[[ Records provided, beginning ]]

/-- The bank transition in progress ends (R379): the contents are kept between on and retention, and lost on the way to off.  What
waits for the bank can go on. -/
def State.bankArrive (s : State) (b : Nat) : State :=
  let v := s.fld (R.BK_CTL b) R.BK_CTL_STATE
  let s1 := if v = 0 then s.zeroSpan (bankBase b) (bankBase b + bankSize b) else s
  let s2 := (s1.put (R.BK_STAT b) R.BK_STAT_NOW v).put (R.BK_STAT b) R.BK_STAT_MOVING 0
  { s2 with bankq := { s2.bankq with freed := true } }

/-! ### The bank space at the register port (R375) -/

/-- The port's answer to a bank-space access once the bank lets it through. -/
def State.portBankDo (s : State) (w : PortWait) : State :=
  if w.write then { (s.store .port none w.addr w.data) with port := some ⟨false, []⟩ }
  else match s.load .port w.addr w.len with
    | (some bs, s1) => { s1 with port := some ⟨false, bs⟩ }
    | (none, s1) => { s1 with port := some ⟨true, []⟩ }

/-- An access of the bank space through the target port whose turn has come (R375, R379); one that waits for its bank stands
ahead of every later access. -/
def State.portBank (s : State) (w : PortWait) : State :=
  if (w.len ≠ 8 ∧ w.len ≠ 64) ∨ w.addr % w.len ≠ 0 then { s with port := some ⟨true, []⟩ }
  else match s.judge .port w.secure w.facet w.addr w.len with
    | .allowed => s.portBankDo w
    | .waits => State.noteWait { s with portWait := .bank w :: s.portWait } .port
    | v => { (s.refused v w.addr w.write w.secure w.facet .port) with port := some ⟨true, []⟩ }

/-! ### The test window (R387) -/

/-- The line in `TW_ADDR` can be reached by the test window: in a window of a bank that is on, and no motion line. -/
def State.twLine (s : State) : Option Nat :=
  let l := s.fld R.TW_ADDR R.TW_ADDR_LINE
  match bankOf (64 * l) with
  | none => none
  | some b =>
    if (motionLine (64 * l)).isSome || decide (0x10000 * s.fld (R.BK_CTL b) R.BK_CTL_WINDOW < 64 * l - bankBase b + 64) ||
       s.fld (R.BK_STAT b) R.BK_STAT_NOW != 2 || s.on (R.BK_STAT b) R.BK_STAT_MOVING
    then none else some l

/-- READ of the test window. -/
def State.twRead (s : State) (l : Nat) : State :=
  let e := s.syn l
  let s1 := s.each (List.range 8) (fun i t => t.wr (R.TW_DATA i) (BitVec.ofNat 64 (s.lineWord l i)))
  s1.wrAll [(R.TW_ROW, BitVec.ofNat 64 (s.rowPar l ^^^ e.1)), (R.TW_COL, BitVec.ofNat 64 (s.colPar l ^^^ e.2)),
    (R.TW_SYNR, BitVec.ofNat 64 e.1), (R.TW_SYNC, BitVec.ofNat 64 e.2)]

/-- The data registers of the test window, as the bytes of a line. -/
def State.twData (s : State) : List Byte := (List.range 8).flatMap (fun i => toLE 8 (s.rd (R.TW_DATA i)).toNat)

/-- WRITE_RAW of the test window: data and check bits exactly as the registers hold them. -/
def State.twRaw (s : State) (l : Nat) : State :=
  let s1 := (s.setBytes (64 * l) s.twData).doom l none
  s1.setSyn l (s1.fld R.TW_ROW R.TW_ROW_ROW ^^^ s1.rowPar l, (s1.rd R.TW_COL).toNat ^^^ s1.colPar l)

/-- WRITE_DATA of the test window: the data with computed check bits. -/
def State.twStore (s : State) (l : Nat) : State := ((s.setBytes (64 * l) s.twData).setSyn l (0, 0)).doom l none

/-- A write of `TW_CTL` with the command bits `n` (R387): one command acts, several are refused. -/
def State.twCommand (s : State) (n : Nat) : State :=
  if n = 0 then s
  else match s.twLine with
    | none => s.put R.TW_CTL R.TW_CTL_REJ 1
    | some l =>
      if n = 1 then s.twRead l else if n = 2 then s.twRaw l else if n = 4 then s.twStore l
      else s.put R.TW_CTL R.TW_CTL_REJ 1

/-! ### March test (R388–R390) -/

/-- The end of the part of bank `b` that a march covers: its window, less the motion lines (R378). -/
def State.marchEnd (s : State) (b : Nat) : Nat :=
  let w := bankBase b + 0x10000 * s.fld (R.BK_CTL b) R.BK_CTL_WINDOW
  if 32 ≤ b ∧ b < 40 then min w (bankBase b + bankSize b - 256) else w

/-- The contents of the part of bank `b` that a march covers become undefined (R388, R389). -/
def State.voidBank (s : State) (b : Nat) : State :=
  let z := s.zeroSpan (bankBase b) (s.marchEnd b)
  { z with voids := (bankBase b, s.marchEnd b, z.free) :: z.voids, free := z.free + 1 }

/-- A march asked for with the FORM and BANK that `MR_CTL` holds (R389).  While a destroying march runs, what its bank holds is
undefined.  Log entry 60. -/
def State.marchStart (s : State) : State :=
  let b := s.fld R.MR_CTL R.MR_CTL_BANK
  let form := s.fld R.MR_CTL R.MR_CTL_FORM
  let foreign := (List.range 16).any (fun r => s.on (R.BK_REG b r) R.BK_REG_EN && s.fld (R.BK_REG b r) R.BK_REG_OWNER != 0)
  if s.march.isSome then s.put R.MR_STAT R.MR_STAT_STATUS 4
  else if 2 ≤ form ∨ 44 < b then s.put R.MR_STAT R.MR_STAT_STATUS 6
  else if s.fld (R.BK_STAT b) R.BK_STAT_NOW ≠ 2 ∨ s.on (R.BK_STAT b) R.BK_STAT_MOVING then s.put R.MR_STAT R.MR_STAT_STATUS 2
  else if form = 0 ∧ (b = 44 ∨ foreign) then s.put R.MR_STAT R.MR_STAT_STATUS 3
  else
    let s1 := (s.puts R.MR_STAT [(R.MR_STAT_STATE, 1), (R.MR_STAT_STATUS, 0), (R.MR_STAT_FAILS, 0)]).clearReg R.MR_FIRST
    let s2 : State := { s1.each (List.range 8) (fun k t => t.clearReg (R.MR_ROW k)) with march := some (b, form) }
    if form = 0 then s2.voidBank b else s2

/-- One failing line of a march recorded: the first one, and up to eight distinct physical rows (R390). -/
def State.marchFail (s : State) (b l bit : Nat) : State :=
  let s1 := if s.fld R.MR_STAT R.MR_STAT_FAILS = 0 then
      s.puts R.MR_FIRST [(R.MR_FIRST_LINE, l), (R.MR_FIRST_BIT, bit)] else s
  let row := (64 * l - bankBase b) / 1024
  let seen := (List.range 8).any (fun k => s1.on (R.MR_ROW k) R.MR_ROW_V && s1.fld (R.MR_ROW k) R.MR_ROW_ROW == row)
  let s2 := if seen then s1 else
    match (List.range 8).find? (fun k => !s1.on (R.MR_ROW k) R.MR_ROW_V) with
    | some k => s1.puts (R.MR_ROW k) [(R.MR_ROW_ROW, row), (R.MR_ROW_V, 1)]
    | none => s1
  s2.bump R.MR_STAT R.MR_STAT_FAILS 1

/-- The failing lines and bits of a march on bank `b` recorded in their order; a line counts once (R390). -/
def State.marchRecord (s : State) (b : Nat) (fails : List (Nat × Nat)) : State :=
  let inside := fails.filter (fun e => decide (bankBase b ≤ 64 * e.1) && decide (64 * e.1 < s.marchEnd b) && decide (e.2 < 584))
  let lines := inside.foldl (fun a e => if a.any (fun x => x.1 == e.1) then a else a ++ [e]) []
  s.each lines (fun e t => t.marchFail b e.1 e.2)

/-- The march in hand over with status `st`: its home port is free again, and the blocks that waited for it are written (R233,
R388). -/
def State.marchOver (s : State) (st : Nat) : State :=
  let s1 := s.puts R.MR_STAT [(R.MR_STAT_STATE, 2), (R.MR_STAT_STATUS, st)]
  State.each { s1 with march := none, bankq := { s1.bankq with freed := true, posts := [] } } s1.bankq.posts
    (fun p t => t.store .engine (some p.1) p.2.1 p.2.2)

/-- ABORT of a march (R389): after Form 0 the contents are undefined.  What its compares had found by then is free (R390).  Log
entry 60. -/
def State.marchAbort (s : State) : State :=
  match s.march with
  | none => s
  | some (b, form) =>
    let s1 : State := { s.marchRecord b (Config.marchFails s.free) with free := s.free + 1 }
    (if form = 0 then s1.voidBank b else s1).marchOver 5

/-- The march in hand ends with the failing lines and bits that its compares found (R388, R390). -/
def State.marchEnds (s : State) (fails : List (Nat × Nat)) : State :=
  match s.march with
  | none => s
  | some (b, form) =>
    let s1 := s.marchRecord b fails
    let s2 := if form = 0 then s1.zeroSpan (bankBase b) (s1.marchEnd b) else s1
    s2.marchOver (b2n (s2.fld R.MR_STAT R.MR_STAT_FAILS != 0))

/-- What a register of the march engine shows while a march runs: its results so far are free (R390).  Log entry 60. -/
def State.marchView (s : State) (o : Nat) : Word64 :=
  let seen := Config.marchSeen o s.now s.free
  if s.march.isNone then s.rd o
  else if o = R.MR_STAT then (s.rd o &&& ~~~ fmask R.MR_STAT_FAILS) ||| (seen &&& fmask R.MR_STAT_FAILS)
  else if o = R.MR_FIRST then seen &&& (fmask R.MR_FIRST_LINE ||| fmask R.MR_FIRST_BIT)
  else if R.MR_ROW 0 ≤ o ∧ o < R.MR_ROW 8 then seen &&& (fmask R.MR_ROW_ROW ||| fmask R.MR_ROW_V)
  else s.rd o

[[ Records provided, end ]]

#### Exercise details
Starting at the line that has "test (R388–R390) -/" in the records above, restate word for word every line until the one that has "let s1 := if s.fld", and include that one as well.

#### Solution for this exercise
/-! ### March test (R388–R390) -/

/-- The end of the part of bank `b` that a march covers: its window, less the motion lines (R378). -/
def State.marchEnd (s : State) (b : Nat) : Nat :=
  let w := bankBase b + 0x10000 * s.fld (R.BK_CTL b) R.BK_CTL_WINDOW
  if 32 ≤ b ∧ b < 40 then min w (bankBase b + bankSize b - 256) else w

/-- The contents of the part of bank `b` that a march covers become undefined (R388, R389). -/
def State.voidBank (s : State) (b : Nat) : State :=
  let z := s.zeroSpan (bankBase b) (s.marchEnd b)
  { z with voids := (bankBase b, s.marchEnd b, z.free) :: z.voids, free := z.free + 1 }

/-- A march asked for with the FORM and BANK that `MR_CTL` holds (R389).  While a destroying march runs, what its bank holds is
undefined.  Log entry 60. -/
def State.marchStart (s : State) : State :=
  let b := s.fld R.MR_CTL R.MR_CTL_BANK
  let form := s.fld R.MR_CTL R.MR_CTL_FORM
  let foreign := (List.range 16).any (fun r => s.on (R.BK_REG b r) R.BK_REG_EN && s.fld (R.BK_REG b r) R.BK_REG_OWNER != 0)
  if s.march.isSome then s.put R.MR_STAT R.MR_STAT_STATUS 4
  else if 2 ≤ form ∨ 44 < b then s.put R.MR_STAT R.MR_STAT_STATUS 6
  else if s.fld (R.BK_STAT b) R.BK_STAT_NOW ≠ 2 ∨ s.on (R.BK_STAT b) R.BK_STAT_MOVING then s.put R.MR_STAT R.MR_STAT_STATUS 2
  else if form = 0 ∧ (b = 44 ∨ foreign) then s.put R.MR_STAT R.MR_STAT_STATUS 3
  else
    let s1 := (s.puts R.MR_STAT [(R.MR_STAT_STATE, 1), (R.MR_STAT_STATUS, 0), (R.MR_STAT_FAILS, 0)]).clearReg R.MR_FIRST
    let s2 : State := { s1.each (List.range 8) (fun k t => t.clearReg (R.MR_ROW k)) with march := some (b, form) }
    if form = 0 then s2.voidBank b else s2

/-- One failing line of a march recorded: the first one, and up to eight distinct physical rows (R390). -/
def State.marchFail (s : State) (b l bit : Nat) : State :=
  let s1 := if s.fld R.MR_STAT R.MR_STAT_FAILS = 0 then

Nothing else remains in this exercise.